Deficiencies in the quality of medical education research are widely acknowledged.14 Medical education leaders have appealed for increased methodological rigor, including larger multi-institutional studies,5,6 greater attention to validity and reliability of assessments,7 and examination of clinically relevant outcomes.8,9 Nonetheless, the quality of the current body of published education research remains suboptimal, with the majority of articles reporting single institution studies10 and less rigorous outcomes, such as learner satisfaction or acquisition of knowledge and skills.10,11

An instrument measuring the quality of education research studies could be useful to investigators designing studies and to journal editors reviewing submitted manuscripts. We have developed a Medical Education Research Study Quality Instrument (MERSQI)10 to measure the methodological quality of experimental, quasi-experimental, and observational studies in medical education. In a previous study we demonstrated content, internal structure, and criterion validity evidence for MERSQI scores, including the relationship of one factor, funding, to study quality.10 However, predictive validity evidence has not been established for MERSQI scores.

In this study, we examined whether MERSQI scores predicted editorial decisions for the 2008 medical education special issue of the Journal of General Internal Medicine (JGIM). JGIM regularly publishes a special issue containing medical education research pertinent to general internal medicine. We hypothesized that submitted manuscripts with higher MERSQI scores would be more likely to be sent for peer review, have revisions invited after review, and ultimately be accepted for publication compared to manuscripts with lower MERSQI scores.


Study Design

We conducted a cross-sectional assessment of the quality of manuscripts submitted to the 2008 JGIM medical education special issue. Submitting authors were given the opportunity to decline to include their manuscript in this study. JGIM editors were not aware of authors’ study participation status; all editorial decisions were made independent of study participation. The Mayo Foundation Institutional Review Board deemed this study exempt from review.

Data Collection

A team of investigators (DAR, TJB, SMW, and RBL) who were not involved in JGIM editorial decisions used the Medical Education Research Study Quality Instrument (MERSQI)10 to measure the quality of studies submitted to JGIM’s medical education issue. All studies were de-identified using the procedures described below. Although high interrater reliability of MERSQI scores has already been established,10 two investigators independently scored a subset of studies (55 of 100, 55%) to confirm reliability in this sample. After confirming high interrater reliability, the remaining 45 articles were scored by one investigator.

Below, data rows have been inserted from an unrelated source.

/-- Settles O19: a buffer has room or is full, which is when its advanced tail meets the head. -/
theorem pushIsDropOldestOnTheContents : Obligations.PushIsDropOldestOnTheContents := by
  unfold Obligations.PushIsDropOldestOnTheContents
  intro b s hok hcap
  obtain ⟨hh, ht, -⟩ := bufferOk_iff.1 hok
  have hfull_iff : s.contents.length = s.cfg.cap ↔ (s.buf.tail + 1) % s.slots = s.buf.head := by
    rw [contents_length, ring_full_iff hh ht]
    exact Nat.succ_inj.symm
  refine ⟨contents_length_le hh, ?_⟩
  by_cases hfull : s.contents.length = s.cfg.cap
  case pos =>
    simp only [if_pos hfull]
    exact bufPush_full hok hcap (hfull_iff.1 hfull)
  case neg =>
    simp only [if_neg hfull, List.append_nil]
    exact bufPush_room hok (mt hfull_iff.2 hfull)

/-! POP. -/

/-- An empty list of unread bytes is an empty buffer. -/
theorem contents_eq_nil_iff {s : State} (hh : s.buf.head < s.slots) (ht : s.buf.tail < s.slots) :
    s.contents = [] ↔ s.buf.head = s.buf.tail := by
  rw [← List.length_eq_zero_iff, contents_length]
  exact ring_count_eq_zero hh ht

/-- POP takes the first unread byte, if any, and leaves a buffer with the others. -/
theorem bufPop_contents {s : State} (hok : bufferOk s = true) :
    ∃ t, bufPop s = .next (s.contents.head?, t) ∧ t.contents = s.contents.drop 1 ∧ bufferOk t = true ∧ t.cfg = s.cfg := by
  obtain ⟨hh, ht, hwf, hin, hread⟩ := bufferOk_iff.1 hok
  by_cases hempty : s.buf.head = s.buf.tail
  case pos =>
    have hnil := (contents_eq_nil_iff hh ht).2 hempty
    exact ⟨s, by rw [bufPop_empty hempty, hnil]; rfl, by rw [hnil]; rfl, hok, rfl⟩
  case neg =>
    have hcount : State.count { s with buf := { s.buf with head := (s.buf.head + 1) % s.slots } } + 1 = s.count :=
      ring_count_pop hh ht hempty
    refine ⟨{ s with buf := { s.buf with head := (s.buf.head + 1) % s.slots } }, ?pop, ?contents,
      bufferOk_iff.2 ⟨?head, ht, hwf, hin, fun k hk => ?unread⟩, rfl⟩
    case pop => rw [bufPop_some hempty hh, contents_eq_cons hcount.symm, Nat.mod_eq_of_lt hh, List.head?_cons]
    case contents =>
      rw [contents_eq_cons hcount.symm, List.drop_one, List.tail_cons]
      exact List.map_congr_left fun k _ => congrArg s.slotByte (ring_shift _ _ k)
    case head => exact Nat.mod_lt _ (Nat.zero_lt_of_lt hh)
    case unread =>
      have hold := hread (k + 1) (hcount ▸ Nat.succ_lt_succ hk)
      rwa [← ring_shift] at hold

/-- Settles O20: POP's byte and the list it leaves. -/
theorem popTakesTheOldestByte : Obligations.PopTakesTheOldestByte := by
  unfold Obligations.PopTakesTheOldestByte
  intro s hok
  obtain ⟨t, hpop, hcontents, -, -⟩ := bufPop_contents hok
  exact ⟨t, hpop, hcontents⟩
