-- ==== Sys2Proof/Machine/Operands.lean ====
section
/-! DEFINITION. The operand forms: spans of the lookahead buffer, the pair of bytes the run-start check compares,
and the pending input (00_scope.md R12; 10_state.md R30; 30_encoding.md R67). -/

namespace Sys2Proof.Machine

/-- The n entries from index i on: the list `enc.buf[i..i+n)` (00_scope.md R12). -/
def memSpan (m : Memory) : Nat → Nat → Except Fault (List Byte)
  | _, 0 => .ok []
  | i, n + 1 =>
    match memRead m i with
    | .error f => .error f
    | .ok b =>
      match memSpan m (i + 1) n with
      | .error f => .error f
      | .ok bs => .ok (b :: bs)

/-- The run-start condition with c bytes buffered: c ≥ 2 and the two most recently buffered bytes are equal
(40_encoder.md R83, R101). -/
def lastPairEqual (m : Memory) (c : Nat) : Except Fault Bool :=
  if c < 2 then .ok false
  else
    match memRead m (c - 1) with
    | .error f => .error f
    | .ok x =>
      match memRead m (c - 2) with
      | .error f => .error f
      | .ok y => .ok (x == y)

/-- The pending input of ENC (10_state.md R30): `enc.buf[0..enc.cnt)` in LIT mode, the run in RUN mode. -/
def EncUnit.pending (u : EncUnit) : Except Fault (List Byte) :=
  match u.mode with
  | .lit => memSpan u.buf 0 u.cnt.toNat
  | .run => .ok (List.replicate u.runLen.toNat u.runVal)

end Sys2Proof.Machine
end

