-- ==== Sys2Proof/Machine/Ports.lean ====
section
/-! DEFINITION. The ports of a unit (30_encoding.md R76): its output pins as a function of the state, and what a
clock edge transfers. The clock itself is not modelled (92_eei_decisions.md D2). -/

namespace Sys2Proof.Machine

/-- The output pins of a unit (30_encoding.md R76). `outByte` is `out_data` with `out_last`, none while `out_valid` is 0. -/
structure OutPins where
  inReady : Bool
  outByte : Option (Byte × Bool)
  done : Bool
  status : BitVec 4
deriving DecidableEq, Repr

/-- The byte a unit offers, with 1 on the last byte of the transaction (30_encoding.md R76). -/
def offeredByte : Option (List Byte) → Option (Byte × Bool)
  | none => none
  | some [] => none
  | some (b :: rest) => some (b, rest.isEmpty)

/-- The output pins of unit u (30_encoding.md R76, R77): `in_ready` only when ACTIVE with no transaction outstanding.
DESIGN CHOICE, safe: it is 0 too while the channel holds items that came before (log entry 9). -/
def outPins (u : UnitId) (s : State) : OutPins :=
  { inReady := decide ((s.io u).phase = .active) && (s.io u).hand.isNone && (s.io u).inQ.isEmpty
    outByte := offeredByte (outstanding u s)
    done := doneOut u s
    status := status u s }

/-- The input pins of a unit at a rising clock edge (30_encoding.md R76). -/
structure InPins where
  rst : Bool
  inValid : Bool
  inKind : BitVec 2
  inData : Byte
  outReady : Bool
  outErr : Bool
deriving DecidableEq, Repr

/-- The item that transfers on an edge: where in_valid and in_ready are both 1 (30_encoding.md R76), and rst is 0
(70_reset_and_hazards.md R147). DESIGN CHOICE, unsafe: rst does not lower in_ready, which is a function of the state alone,
so on an edge with rst it may be 1 while the item offered does not transfer (log entry 9). -/
def itemTransfer (p : InPins) (o : OutPins) : Option ItemWord :=
  if p.inValid && o.inReady && !p.rst then some (mkItem p.inKind p.inData) else none

/-- The sink's answer to the offered byte on an edge: out_err ends the transaction as ERR, else out_ready takes the
byte, else it stays offered (30_encoding.md R76). DESIGN CHOICE, unsafe: where no byte is offered (out_valid = 0), out_err
and out_ready do nothing, and no failure is recorded (log entry 9). -/
def byteTransfer (p : InPins) (o : OutPins) : Option SinkReply :=
  match o.outByte with
  | none => none
  | some _ => if p.outErr then some .fail else if p.outReady then some .accept else none

/-- The state after the sink's answer of an edge, if there is one; the last answer completes the step. -/
def afterByte (u : UnitId) (r : Option SinkReply) (s : State) : State :=
  match r with
  | none => s
  | some r => doAct (.reply u r) s

/-- One rising edge of unit u's clock (30_encoding.md R76): an item that transfers is taken by the unit on that edge, and
its operation runs as far as the sink lets it; a byte that is answered leaves the transaction. On an edge with rst
the unit is reset, and takes no item (70_reset_and_hazards.md R147). DESIGN CHOICE, unsafe: a byte offered on that edge
transfers as R76 says, and the reset comes after it (log entry 9). -/
def edge (u : UnitId) (p : InPins) (s : State) : Host.Outcome State Fault Refusal :=
  if p.rst then .next (doAct (.reset u) (afterByte u (byteTransfer p (outPins u s)) s))
  else
    match itemTransfer p (outPins u s) with
    | some w => takeItem u w s
    | none => .next (afterByte u (byteTransfer p (outPins u s)) s)

end Sys2Proof.Machine
end

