/-! ### Encoding -/

/-- Words written out from the tables of 30_encoding.md R68, R73 and 95_test_vectors.md section 4 decode to what they
stand for. -/
def Obligations.TableWordsDecode : Prop :=
  decode (.enc .lit) 0x041#10 = .encByteLit 0x41#8 ∧ decode (.enc .run) 0x041#10 = .encByteRun 0x41#8 ∧
  decode (.enc .lit) 0x1A5#10 = .encEosLit 0xA5#8 ∧ decode (.enc .run) 0x2FF#10 = .encRderr 0xFF#8 ∧
  decode (.dec 0x00#8) 0x000#10 = .decTagSentinel ∧ decode (.dec 0x00#8) 0x07F#10 = .decTagRun 0x7F#8 ∧
  decode (.dec 0x00#8) 0x080#10 = .decTagLit 0x80#8 ∧ decode (.dec 0x03#8) 0x000#10 = .decRunval 0x00#8 ∧
  decode (.dec 0xFE#8) 0x043#10 = .decLitbyte 0x43#8 ∧ decode (.dec 0x03#8) 0x100#10 = .decEosMid 0x00#8 ∧
  decodeFrame [0xFE#8, 0x43#8, 0x44#8, 0x00#8] = .ok (.lit [0x43#8, 0x44#8], [0x00#8]) ∧
  decodeFrame [0x02#8, 0x00#8] = .ok (.run 0x02#8 0x00#8, [])

/-- 30_encoding.md R75: for each unit the rows cover every (item, state) pair exactly once. The decoded operation is
the only well-formed one that is selected in the state and encoded by the word. -/
def Obligations.EveryItemSelectsOneOperation : Prop :=
  ∀ (f : FsmState) (w : ItemWord),
    (decode f w).wf = true ∧ (decode f w).selectedIn f = true ∧ encode (decode f w) = [w] ∧
    ∀ i : Instr, i.wf = true → i.selectedIn f = true → encode i = [w] → i = decode f w

/-- Decode and encode agree on every item operation, every operand included (30_encoding.md R73, R75). -/
def Obligations.ItemDecodeOfEncode : Prop :=
  ∀ (i : Instr) (f : FsmState), i.wf = true → i.selectedIn f = true →
    ∃ w, encode i = [w] ∧ decode f w = i

/-- Decode and encode agree on every frame, whatever follows it in the stream (30_encoding.md R57, R59 to R62, R69). -/
def Obligations.FrameDecodeOfEncode : Prop :=
  ∀ (i : Instr) (bs rest : List Byte), i.wf = true → frameBytes i = some bs →
    decodeFrame (bs ++ rest) = .ok (i, rest)

/-- What the frame decoder reads is a well-formed frame, and its bytes are the ones read (30_encoding.md R57, R71). -/
def Obligations.FrameEncodeOfDecode : Prop :=
  ∀ (s rest : List Byte) (i : Instr), decodeFrame s = .ok (i, rest) →
    i.wf = true ∧ ∃ bs, frameBytes i = some bs ∧ s = bs ++ rest

/-- 30_encoding.md R68: the 256 byte values split into the three tag classes by these ranges, and between frames DEC
dispatches a byte by its class. -/
def Obligations.TagClassRanges : Prop :=
  ∀ t : Byte,
    ((tagClass t = .sentinel ↔ t = 0x00#8) ∧
      (tagClass t = .run ↔ 0x01 ≤ t.toNat ∧ t.toNat ≤ 0x7F) ∧ (tagClass t = .literal ↔ 0x80 ≤ t.toNat)) ∧
    (tagClass t = .sentinel → decode (.dec 0x00#8) (byteItem t) = .decTagSentinel) ∧
    (tagClass t = .run → decode (.dec 0x00#8) (byteItem t) = .decTagRun t) ∧
    (tagClass t = .literal → decode (.dec 0x00#8) (byteItem t) = .decTagLit t)

/-- 30_encoding.md R65 and R66: the count of a tag, and the tag of a length, are inverse. -/
def Obligations.TagAndCountInverse : Prop :=
  (∀ n, 1 ≤ n → n ≤ 128 → tagClass (litTag n) = .literal ∧ (litTag n).toNat = 0x100 - n ∧ tagCount (litTag n) = n) ∧
  (∀ n, 2 ≤ n → n ≤ 127 → tagClass (runTag n) = .run ∧ (runTag n).toNat = n ∧ tagCount (runTag n) = n)

/-! ### The wire format as a function -/

/-- 30_encoding.md R64 on whole frames: decode reads them one after the other and goes on behind them. -/
def Obligations.WireDecodeReadsFrames : Prop :=
  ∀ (fs : List Instr) (rest : List Byte), fs.all isDataFrame = true →
    wireDecode (framesBytes fs ++ rest) = (wireDecode rest).after (framesOut fs) (framesBytes fs).length

/-- 30_encoding.md R63: a sentinel ends the stream, and what follows it is not consumed. -/
def Obligations.WireDecodeStopsAtSentinel : Prop :=
  ∀ (fs : List Instr) (rest : List Byte), fs.all isDataFrame = true →
    wireDecode (framesBytes fs ++ 0x00#8 :: rest) =
      { out := framesOut fs, result := .ok, used := (framesBytes fs).length + 1 }

/-- REP n, v decodes to n copies of v (30_encoding.md R79). -/
def Obligations.RepFramesDecodeToCopies : Prop :=
  ∀ (n : Nat) (v : Byte),
    wireDecode (framesBytes (repFrames n v)) =
      { out := List.replicate n v, result := .ok, used := (framesBytes (repFrames n v)).length }

/-! ### ENC: results -/

/-- 40_encoder.md R83, no branch taken: the byte stays pending and nothing is written. -/
def Obligations.EncByteLitBuffersByte : Prop :=
  ∀ (s : State) (b : Byte) (p : List Byte),
    s.enc.io.phase = .active → s.enc.mode = .lit → s.enc.cnt.toNat < 128 →
    memSpan s.enc.buf 0 s.enc.cnt.toNat = .ok p → p.getLast? ≠ some b →
    ∃ m, memWrite s.enc.buf s.enc.cnt.toNat b = .ok m ∧
      exec (.encByteLit b) s = .next { s with enc := { s.enc with
        io := { s.enc.io with IN := s.enc.io.IN ++ [b] }
        buf := m
        cnt := s.enc.cnt + 1 } }

/-- 40_encoder.md R83, run start with n = 0 bytes before the pair: RUN is entered and no literal is written (R89). -/
def Obligations.EncByteLitStartsRunOfPair : Prop :=
  ∀ (s : State) (b : Byte),
    s.enc.io.phase = .active → s.enc.mode = .lit → s.enc.cnt = 1 → memSpan s.enc.buf 0 1 = .ok [b] →
    ∃ m, memWrite s.enc.buf 1 b = .ok m ∧
      exec (.encByteLit b) s = .next { s with enc := { s.enc with
        io := { s.enc.io with IN := s.enc.io.IN ++ [b] }
        mode := .run, buf := m, cnt := 0, runVal := b, runLen := 2 } }

/-- 40_encoder.md R83 and R84, run start with n = len p ≥ 1 bytes before the pair: they are written as one literal frame
and RUN is entered, at 129 buffered bytes too. -/
def Obligations.EncByteLitFlushesAndStartsRun : Prop :=
  ∀ (s : State) (b : Byte) (p : List Byte) (rest : List SinkReply),
    s.enc.io.phase = .active → s.enc.mode = .lit → 1 ≤ p.length → s.enc.cnt.toNat = p.length + 1 →
    s.enc.cnt.toNat ≤ 128 → memSpan s.enc.buf 0 s.enc.cnt.toNat = .ok (p ++ [b]) →
    s.enc.io.sink = List.replicate (p.length + 1) .accept ++ rest →
    ∃ m, memWrite s.enc.buf s.enc.cnt.toNat b = .ok m ∧
      exec (.encByteLit b) s = .next { s with enc := { s.enc with
        io := { s.enc.io with
          IN := s.enc.io.IN ++ [b], OUT := s.enc.io.OUT ++ litTag p.length :: p, sink := rest }
        mode := .run, buf := m, cnt := 0, runVal := b, runLen := 2 } }

/-- 40_encoder.md R83 and R84, full buffer with no trailing repeat: the first 128 bytes are written with tag 0x80 and
the 129th stays pending at index 0. -/
def Obligations.EncByteLitFlushesFullBuffer : Prop :=
  ∀ (s : State) (b : Byte) (p : List Byte) (rest : List SinkReply),
    s.enc.io.phase = .active → s.enc.mode = .lit → s.enc.cnt.toNat = 128 →
    memSpan s.enc.buf 0 128 = .ok p → p.getLast? ≠ some b →
    s.enc.io.sink = List.replicate 129 .accept ++ rest →
    ∃ m m', memWrite s.enc.buf 128 b = .ok m ∧ memWrite m 0 b = .ok m' ∧
      exec (.encByteLit b) s = .next { s with enc := { s.enc with
        io := { s.enc.io with
          IN := s.enc.io.IN ++ [b], OUT := s.enc.io.OUT ++ 0x80#8 :: p, sink := rest }
        buf := m', cnt := 1 } }
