/-- Between frames a tag of a run or of a literal opens its frame (41_decoder.md R104, R105). -/
theorem feedItem_opens {s : State} {t : Byte} (hp : s.dec.io.phase = .active) (h0 : s.dec.tag = 0)
    (hc : tagClass t = .run ∨ tagClass t = .literal) :
    feedItem .dec (byteItem t) s = .next { s with dec := s.dec.opened t } := by
  rcases hc with hc | hc
  · rw [feedItem_idle_run h0 hc, decTagRun_opens hp h0 hc]
    rfl
  · rw [feedItem_idle_literal h0 hc, decTagLit_opens hp h0 hc]
    rfl

/-- The unit after the payload bytes p of a literal frame that has more of them to come (41_decoder.md R107). -/
def DecUnit.copied (u : DecUnit) (p : List Byte) (rest : List SinkReply) : DecUnit :=
  { u with
    io := { u.io with IN := u.io.IN ++ p, OUT := u.io.OUT ++ p, sink := rest }
    rem := BitVec.ofNat 8 (u.rem.toNat - p.length) }

theorem copied_rem (u : DecUnit) (p : List Byte) (rest : List SinkReply) :
    (u.copied p rest).rem.toNat = u.rem.toNat - p.length := by
  have := u.rem.isLt
  simp only [DecUnit.copied, BitVec.toNat_ofNat]
  omega

theorem copied_nil (u : DecUnit) : u.copied [] u.io.sink = u := by
  simp [DecUnit.copied]

theorem copied_copied (u : DecUnit) (p q : List Byte) (rs rest : List SinkReply) :
    (u.copied p rs).copied q rest = u.copied (p ++ q) rest := by
  rw [DecUnit.copied, copied_rem]
  simp [DecUnit.copied, Nat.sub_sub]

/-- A payload byte that is not the last of its frame. -/
theorem decLitbyte_copies_more {u : DecUnit} {b : Byte} {rest : List SinkReply} (hp : u.io.phase = .active)
    (hc : tagClass u.tag = .literal) (h2 : 2 ≤ u.rem.toNat) (h128 : u.rem.toNat ≤ 128)
    (hs : u.io.sink = .accept :: rest) : decLitbyte b u = .go (u.copied [b] rest) := by
  rw [decLitbyte_copies hp hc (by omega) h128 hs, counted_eq (by simp only [decSent_rem, decRecv_rem]; omega),
    decSent_rem, decRecv_rem, if_neg (by omega)]
  rfl

/-- Payload bytes that are not the last of their frame are copied one by one, whatever items follow them. -/
theorem feed_part_of_payload (s : State) {u : DecUnit} {p : List Byte} {rest : List SinkReply} (ws : List ItemWord)
    (hp : u.io.phase = .active) (hc : tagClass u.tag = .literal) (hlen : p.length < u.rem.toNat)
    (h128 : u.rem.toNat ≤ 128) (hs : u.io.sink = List.replicate p.length .accept ++ rest) :
    feed .dec (p.map byteItem ++ ws) { s with dec := u } = feed .dec ws { s with dec := u.copied p rest } := by
  induction p generalizing u with
  | nil =>
    obtain rfl : u.io.sink = rest := hs
    rw [copied_nil]
    rfl
  | cons b p ih =>
    rw [List.length_cons] at hlen
    have hcopy : feedItem .dec (byteItem b) { s with dec := u } = .next
        { s with dec := u.copied [b] (List.replicate p.length .accept ++ rest) } := by
      rw [feedItem_in_literal b hc, liftDec_dec, decLitbyte_copies_more hp hc (by omega) h128 hs]
      rfl
    have hrem := copied_rem u [b] (List.replicate p.length .accept ++ rest)
    rw [List.length_singleton] at hrem
    rw [List.map_cons, List.cons_append, feed_cons_next _ hcopy hp,
      ih (u := u.copied [b] _) hp hc (by omega) (by omega) rfl, copied_copied, List.singleton_append]

/-- A payload byte that the sink fails, behind the bytes p of its frame, is the last one consumed (41_decoder.md
R112). -/
theorem feed_failed_payload (s : State) {u : DecUnit} {p : List Byte} {b : Byte} {rest : List SinkReply}
    (ws : List ItemWord) (hp : u.io.phase = .active) (hc : tagClass u.tag = .literal) (hlen : p.length < u.rem.toNat)
    (h128 : u.rem.toNat ≤ 128) (hs : u.io.sink = List.replicate p.length .accept ++ .fail :: rest) :
    feed .dec (p.map byteItem ++ byteItem b :: ws) { s with dec := u } =
      .next { s with dec := (decRecv b (u.copied p (.fail :: rest))).outputError [b] 0 rest } := by
  have hrem := copied_rem u p (.fail :: rest)
  have hfail : feedItem .dec (byteItem b) { s with dec := u.copied p (.fail :: rest) } =
      .next { s with dec := (decRecv b (u.copied p (.fail :: rest))).outputError [b] 0 rest } := by
    rw [feedItem_in_literal b hc, liftDec_dec,
      decLitbyte_fails (u := u.copied p (.fail :: rest)) hp hc (by omega) (by omega) rfl]
    rfl
  rw [feed_part_of_payload s _ hp hc hlen h128 hs, feed_cons_ended ws hfail rfl]

end Sys2Proof.Machine

namespace Sys2Proof.Proofs

open Sys2Proof.Machine

/-- Settles O42: by the kind of the item, and for a byte by where DEC stands in a frame. -/
theorem decOutputPerItem : Obligations.DecOutputPerItem := by
  intro s t w h
  obtain ⟨d, rfl | hw⟩ := itemWord_cases w
  · obtain ⟨hIN, hOUT⟩ := feedItem_dec_byte h
    have hkind : itemKind (byteItem d) = .byte := by simp [byteItem]
    refine ⟨hOUT, ?_, fun h0 => ?_⟩
    · rw [if_pos hkind, byteItem, itemData_mkItem]
      exact hIN
    · obtain ⟨-, hsame⟩ := feedItem_tag_silent (h0.resolve_right (not_not_intro hkind)) h
      exact hsame
  · obtain ⟨hIN, hOUT⟩ := feedItem_nonbyte_silent hw h
    have hkind : itemKind w ≠ .byte := by rcases hw with rfl | rfl | rfl <;> simp
    rw [if_neg hkind, hOUT]
    exact ⟨by omega, hIN, fun _ => rfl⟩

/-- Settles O39: the frame is its items; the first k payload bytes are copied, and the next one ends the invocation. -/
theorem litFrameStopsAtWriteFailure : Obligations.LitFrameStopsAtWriteFailure := by
  intro s p k rest hp h0 hk h128 hs
  have h1 : 1 ≤ p.length := by omega
  have hc := litTag_literal h1 h128
  have hrem := opened_lit_rem (u := s.dec) h1 h128
  have hlen : (p.take k).length = k := by rw [List.length_take]; omega
  have hitems : encode (.lit p) = byteItem (litTag p.length) ::
      ((p.take k).map byteItem ++ byteItem p[k] :: (p.drop (k + 1)).map byteItem) := by
    rw [← List.map_cons, ← List.drop_eq_getElem_cons hk, ← List.map_append, List.take_append_drop]
    rfl
  have hfail := feed_failed_payload s (u := s.dec.opened (litTag p.length)) (p := p.take k) (b := p[k]) (rest := rest)
    ((p.drop (k + 1)).map byteItem) hp hc (by omega) (by omega) (by rw [hlen]; exact hs)
  rw [frameIsItsItems s (.lit p) _ ((wf_lit_iff p).mpr ⟨h1, h128⟩) rfl h0, hitems,
    feed_cons_next _ (feedItem_opens hp h0 (.inr hc)) hp, hfail]
  refine ⟨_, rfl, ?_⟩
  rw [List.take_succ_eq_append_getElem hk]
  simp [DecUnit.outputError, DecUnit.unspecified, DecUnit.copied, DecUnit.opened, raise, UnitIO.wrote, decRecv,
    recvByte]

end Sys2Proof.Proofs
end

section
/-! PROOFS. DEC fed any bytes and then EOS computes decode (41_decoder.md R113): a byte stream is whole frames and then
one of four ends (30_encoding.md R64), and DEC reads each as decode does. -/

namespace Sys2Proof.Machine

open Sys2Proof.Claims

/-! ### Whole frames, and how a stream ends behind them -/

/-- What can stand behind the whole frames of a stream: its end, the sentinel, or a frame cut short (30_encoding.md R63,
R64). -/
inductive StreamEnd : List Byte → Prop where
  | eos : StreamEnd []
  | sentinel (rest : List Byte) : StreamEnd (0x00#8 :: rest)
  | runCut (t : Byte) (hc : tagClass t = .run) : StreamEnd [t]
  | literalCut (t : Byte) (p : List Byte) (hc : tagClass t = .literal) (hlen : p.length < tagCount t) :
      StreamEnd (t :: p)

/-- The list is whole frames and then one of the ends of a stream. -/
def IsStream (x : List Byte) : Prop :=
  ∃ fs tail, fs.all isDataFrame = true ∧ StreamEnd tail ∧ x = framesBytes fs ++ tail

theorem StreamEnd.isStream {x : List Byte} (h : StreamEnd x) : IsStream x := ⟨[], x, rfl, h, rfl⟩

theorem IsStream.frame_append {f : Instr} {x : List Byte} (hf : isDataFrame f = true) (h : IsStream x) :
    IsStream (framesBytes [f] ++ x) := by
  obtain ⟨fs, tail, hfs, htail, rfl⟩ := h
  exact ⟨[f] ++ fs, tail, by simp [hf, hfs], htail, by rw [framesBytes_append, List.append_assoc]⟩

/-- A literal tag and the count of bytes it stands for are a whole frame. -/
theorem literal_frame_split {t : Byte} {x : List Byte} (hc : tagClass t = .literal) (hlen : tagCount t ≤ x.length) :
    isDataFrame (.lit (x.take (tagCount t))) = true ∧
      framesBytes [.lit (x.take (tagCount t))] ++ x.drop (tagCount t) = t :: x := by
  have hrange := (tagClass_literal_iff t).mp hc
  have htake : (x.take (tagCount t)).length = 0x100 - t.toNat := by
    rw [← tagCount_of_literal hc, List.length_take, Nat.min_eq_left hlen]
  refine ⟨(isDataFrame_lit_iff _).mpr (by omega), ?_⟩
  rw [framesBytes_singleton_lit, htake, litTag_of_literal hc, List.cons_append, List.take_append_drop]

/-- Every byte list is a stream: no tag is illegal, so it can only be cut short (30_encoding.md R71). -/
theorem isStream (x : List Byte) : IsStream x := by
  match x with
  | [] => exact StreamEnd.eos.isStream
  | t :: x =>
    cases hc : tagClass t with
    | sentinel =>
      obtain rfl := (tagClass_sentinel_iff t).mp hc
      exact (StreamEnd.sentinel x).isStream
    | run =>
      match x with
      | [] => exact (StreamEnd.runCut t hc).isStream
      | v :: rest => exact (isStream rest).frame_append ((isDataFrame_run_iff t v).mpr hc)
    | literal =>
      by_cases hlen : x.length < tagCount t
      · exact (StreamEnd.literalCut t x hc hlen).isStream
      · obtain ⟨hf, hx⟩ := literal_frame_split hc (Nat.le_of_not_lt hlen)
        exact hx ▸ (isStream (x.drop (tagCount t))).frame_append hf
termination_by x.length
decreasing_by
  all_goals simp only [List.length_cons, List.length_drop]; omega

/-! ### Whole frames in DEC -/

/-- Items fed to a unit that is ACTIVE behind them are followed by the next ones. -/
theorem feed_append {u : UnitId} {s t : State} {ws : List ItemWord} (ws' : List ItemWord)
    (h : feed u ws s = .next t) (ht : (t.io u).phase = .active) : feed u (ws ++ ws') s = feed u ws' t := by
  induction ws generalizing s with
  | nil =>
    cases h
    rfl
  | cons w ws ih =>
    obtain ⟨r, hr, hrest⟩ := feed_cons_active h ht
    by_cases hend : (r.io u).phase.isTerminal = true
    · rw [feed_cons_ended ws hr hend] at h
      cases h
      simp [ht, Phase.isTerminal] at hend
    · rw [List.cons_append, feed, hr]
      simpa [hend] using ih hrest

Disagreements were resolved by consensus.

Information on manuscript type (educational innovation, original article, brief report, perspective, review, resource paper, and recommendations/guidelines), initial publication decision (reject without peer review, reject after review, or revise after review), and final decision (reject or accept) was provided by the JGIM editorial office.

De-identification of Studies

The JGIM editorial office removed author names and affiliations from manuscripts and then sent them to an administrative assistant who removed all other identifying information from the manuscript, including acknowledgments, institution names in manuscript text, and references. After MERSQI scoring was complete, the JGIM editorial office provided provisional and final publication decisions using manuscript unique identifiers.

JGIM editorial decisions were made without knowledge of MERSQI scores or other study results. As Co-Editor for the JGIM medical education special issue, investigator DAC was not involved in data collection (grading studies) or data analysis and had no knowledge of individual manuscripts’ MERSQI scores.

Quality Assessment Instrument

The MERSQI is a ten-item instrument designed to assess the methodological quality of experimental, quasi-experimental, and observational medical education research studies.10 The ten items reflect six domains of study quality: study design, sampling, data type (subjective or objective), validity of assessments, data analysis, and outcomes. The maximum score for each domain is 3. A total MERSQI score is calculated as the sum of domain scores with appropriate reductions in the denominator for “not applicable” responses. Thus, possible total MERSQI scores range from 5 to 18. Total MERSQI scores are adjusted to a denominator of 18 to allow for comparison of scores across studies. The MERSQI instrument and scoring algorithm is available online (Appendix).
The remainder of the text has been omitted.